In 2012, Lewis started the “Love Doesn’t Hurt” fund, which provides emergency funding to same-sex domestic violence victims. The money can be used to help victims with anything from housing and relocation to food and gas.

“In the first case we dealt with, the person had completely left the home and needed somewhere to go,” Lewis said. “We housed that person in a hotel for a week, and then they decided they wanted to leave Memphis. So we helped that person get out of town. We want them safe from violence. The last thing we need is another homicide.”

They also collect hygiene products to hand out to victims.

“When you’re running from your wife, you’re not going to think about grabbing some deodorant,” Lewis said.

When she started the fund two years ago, Lewis had begun noticing an increase in reported cases. But she said there was nowhere she felt comfortable sending LGBT victims for help.

“A lot of the agencies [that deal with domestic violence] are faith-based, and I sent one client to a place where, instead of focusing on the trauma she’d been through, they were focusing on her sexual orientation,” Lewis said.

Enter the Family Safety Center of Memphis and Shelby County.
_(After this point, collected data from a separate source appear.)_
-- ==== Sys2Proof/Machine/State.lean ====
section
/-! DEFINITION. The state of the part: every register, table, queue and mode the spec gives it, as plain data. Arrays are
sparse tables (SMap) whose unlisted entries hold the reset value. -/

namespace Sys2Proof.Machine

/-- Why a step stops. -/
inductive Fault where
  /-- A command's operand lists have a length that the thing they stand for cannot have; raised by a meaning whose operand
  is not well-formed (Instr.wf). Safe: the machine stops where the part has no such event. -/
  | illFormed (what : String)
  deriving DecidableEq, Repr

/-- Why a step gives no meaning to a command. -/
inductive Refusal where
  /-- The command has no meaning yet. Raised by Dispatch only. Safe. -/
  | notModelled (mnemonic : String)
  deriving DecidableEq, Repr

/-- A message of two 64-bit words and its sender (R56, R58). -/
structure Msg where
  w0 : W64
  w1 : W64
  src : Nat
  deriving DecidableEq, Repr

/-- A work message or block event that waits for room in a camp queue (R60, R62). `mask` names the camps; `block` is the
sending block; `rot` says whether the rotation of R62 applies. -/
structure HeldMsg where
  mask : Nat
  block : Nat
  msg : Msg
  deriving DecidableEq, Repr

/-- The micro-state of a customer instruction that runs (R78, R79). -/
structure Micro where
  upc : Nat
  /-- mt0 to mt3. -/
  mt : SMap W64
  mdr : W64
  mdw : W64
  z : Bool
  n : Bool
  c : Bool
  cnt : Nat
  stack : List Nat
  unit : W64
  /-- The cycles after dispatch at which the unit's result and the data of the last load are ready (R85, R86). -/
  unitAt : Nat
  mdrAt : Nat
  /-- A load from a cascade window under way: its request's tag, the access width in bytes and whether it sign-extends. -/
  load : Option (Nat × Nat × Bool)
  /-- Held writes of general and predicate registers, and held stores (address, width, value), in order. -/
  gw : List (Nat × W64)
  pw : List (Nat × Bool)
  st : List (W64 × Nat × W64)
  /-- Engine cycles since dispatch, and State.cyc at dispatch (R90). -/
  cycles : Nat
  disp : Nat
  deriving DecidableEq, Repr

/-- What a thread that issues nothing waits for. -/
inductive Wait where
  /-- Nothing: the thread issues. -/
  | none
  /-- WAIT, until s.ipend and the mask meet (R59). -/
  | event (mask : Nat) (rd : Nat)
  /-- A load from a cascade window, until its completion or timeout (R47, R368): the request's tag, the destination, the
  width in bytes and whether the load sign-extends. -/
  | casc (tag rd width : Nat) (signed : Bool)
  /-- A fence, until what it waits for has completed (R52): cascade stores and cache maintenance, or with `io` cache
  maintenance alone. Without `adv`, an instruction that orders like a fence before it runs (R51). -/
  | fence (adv io : Bool)
  /-- A microcoded instruction that waits for its load from a cascade window, or has its data (R85): the instruction's
  fields and the micro-state. -/
  | micro (cx rd ra rb : Nat) (word : W32) (m : Micro)
  deriving DecidableEq, Repr

/-- One hardware thread (R28, R30, R59, R25). -/
structure Thread where
  /-- Program counter. -/
  pc : W64
  /-- General registers g1 to g31; g0 is never listed (R28). -/
  g : SMap W64
  /-- Predicate registers; bit 0 is p0 and reads 1 (R28). -/
  pred : W8
  status : W64
  epc : W64
  ecause : W64
  eaddr : W64
  estat : W64
  vbase : W64
  scratch : W64
  cycle : Nat
  tmr : W64
  imask : W64
  mbsrc : W64
  tlo : W64
  thi : W64
  retired : Nat
  /-- Inbox, oldest first, at most 8 (R57). -/
  inbox : List Msg
  wait : Wait
  /-- A halt was written while an instruction is under way: the thread halts when that instruction completes (R63). -/
  halting : Bool
  /-- Halted by the debug port (R465). -/
  dbg : Bool
  /-- The debug port has asked a debug-halted thread for one instruction (R464). -/
  step : Bool
  deriving DecidableEq, Repr

/-- A thread that has never run: the reset values of R30. -/
def Thread.reset : Thread where
  pc := 0
  g := []
  pred := 1
  status := 1
  epc := 0
  ecause := 0
  eaddr := 0
  estat := 0
  vbase := 0
  scratch := 0
  cycle := 0
  tmr := 0
  imask := 0
  mbsrc := 0
  tlo := 0
  thi := 0
  retired := 0
  inbox := []
  wait := .none
  halting := false
  dbg := false
  step := false

/-- A 64-bit word as stored: data and the two syndromes its check bits give, row in bits 7:0, column in bits 15:8
(R393, R394). -/
structure CWord where
  data : W64
  syn : W16
  deriving DecidableEq, Repr

/-- The control store and its tables (R72 to R97). -/
structure Ucs where
  /-- Vendor patch RAM, by offset from 0x2000; unlisted words are 0. -/
  patch : SMap W128
  /-- Customer RAM, by offset from 0x2800. -/
  cust : SMap W128
  /-- Patch-trap table: entry n is (ROM address, patch offset) when valid (R87). -/
  traps : SMap (Nat × Nat)
  /-- Custom-entry table: entry n is (offset, TASK) when valid (R82, R91). -/
  entries : SMap (Nat × Bool)
  /-- The six replicas (R73, R96): the half-words, as they are stored with their check bits, that differ from what ROM or
  load put there, by camp × 32768 + address × 2 + half. An unlisted half is the good copy. -/
  rep : SMap CWord
  /-- The load that runs: region and image address. -/
  load : Option (Nat × Nat)
  deriving DecidableEq, Repr

/-- The control store after any reset that reaches the engines (R75). -/
def Ucs.reset : Ucs where
  patch := []
  cust := []
  traps := []
  entries := []
  rep := []
  load := none

/-- A line of the shared cache in its set: the way and whether it is dirty (R384). -/
structure CLine where
  way : Nat
  dirty : Bool
  deriving DecidableEq, Repr

/-- A line in the write-back buffer with the words it will write (R386). -/
structure WbLine where
  line : Nat
  words : SMap CWord
  deriving DecidableEq, Repr

/-- Cache maintenance functions of R53 that act on the shared cache. -/
inductive Maint where
  | clean | flush | inval | zero
  deriving DecidableEq, Repr

/-- A maintenance operation held until a fill completes (R389). -/
structure HeldMaint where
  op : Maint
  line : Nat
  thr : Nat
  deriving DecidableEq, Repr

/-- An entry of an error log (R400). -/
structure ElogEntry where
  valid : Bool
  addr : Nat
  ue : Bool
  sweep : Bool
  repaired : Bool
  count : Nat
  bitNo : Nat
  time : Nat
  deriving DecidableEq, Repr

/-- A free entry. -/
def ElogEntry.free : ElogEntry := ⟨false, 0, false, false, false, 0, 0, 0⟩

/-- Counters of one memory (MEM_ELOG_CNT). -/
structure ElogCnt where
  ue : Nat
  ce : Nat
  deriving DecidableEq, Repr

/-- DRAM, on-chip SRAM and the shared cache (R379 to R403). -/
structure Mem where
  /-- DRAM bytes by usable address; a byte not listed has not been written since INIT (DESIGN CHOICE, log entry 4). -/
  dram : List Host.Cell
  /-- Syndromes of DRAM words, by word number; unlisted words are consistent. -/
  dramSyn : SMap W16
  /-- INIT has completed (R379). -/
  ready : Bool
  /-- CAP and PROT as taken at INIT. -/
  prot : Bool
  capMib : Nat
  /-- DRAM is held in self-refresh with its content (R380). -/
  selfRef : Bool
  /-- On-chip SRAM bytes by offset from 0x0100_0000_0000; unlisted bytes are 0. -/
  sram : List Host.Cell
  sramSyn : SMap W16
  /-- Shared-cache lines in their sets, by line number (usable address / 64). -/
  lines : SMap CLine
  /-- Words of cached lines that differ from DRAM, by word number. -/
  cw : SMap CWord
  /-- The victim cache, oldest first: line and dirty (R386). -/
  vict : List (Nat × Bool)
  /-- The write-back buffer, oldest first (R386). -/
  wb : List WbLine
  /-- The miss register of each bank: the line being filled (R385). -/
  miss : SMap Nat
  /-- The hold queues, in order of arrival (R389). -/
  hold : List HeldMaint
  /-- The way pair being cleaned (true) or powered up (false) (R392). -/
  wayJob : Option (Nat × Bool)
  /-- Error logs, by memory identifier × 16 + entry (R400). -/
  elog : SMap ElogEntry
  elogCnt : SMap ElogCnt
  /-- The refresh rate and band that the next refresh takes up (R383). -/
  refNext : Option (Nat × Nat)
  deriving DecidableEq, Repr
The one-stop shop for domestic violence victims opened in 2012, and various agencies that assist victims, such as the Shelby County Crime Victims Center and the Mid-South Sexual Assault Resource Center, are now located in one building on Madison.

The center’s executive director Oliette Drobot-Murry said she has worked to make sure the Family Safety Center is LGBT-friendly. Her staff has trained with the Tennessee Equality Project, and they partner with the Memphis Gay & Lesbian Community Center (MGLCC) and HIV/AIDS nonprofit, the Red Door Foundation.

“We go to [Mid-South] Pride, and we sponsor Red Door events. And now through word of mouth, we’ve had more LGBT folks coming through here,” Drobot-Murry said.

The Family Safety Center is now in charge of doling out money from the “Love Doesn’t Hurt” fund on a case-by-case basis to same-sex victims who file reports there. Although the fund is primarily raised at an annual benefit each March, Lewis said anyone can donate to the fund at any time by sending a check to the Family Safety Center and specifying that the donation should go into the “Love Doesn’t Hurt” fund.

To help prevent same-sex domestic violence, the MGLCC hosts a twice-monthly support group called Cultivating Priorities in Relationships to help people identify toxic relationships.

“I thought we should call it something other than a support group for victims because that scares people,” said Martavius Hampton, MGLCC’s HIV Services Manager. “We promote it as a healthy relationship group, so it’s like prevention rather than waiting on something to happen. We talk about what’s a positive partner and what’s abusive and controlling.”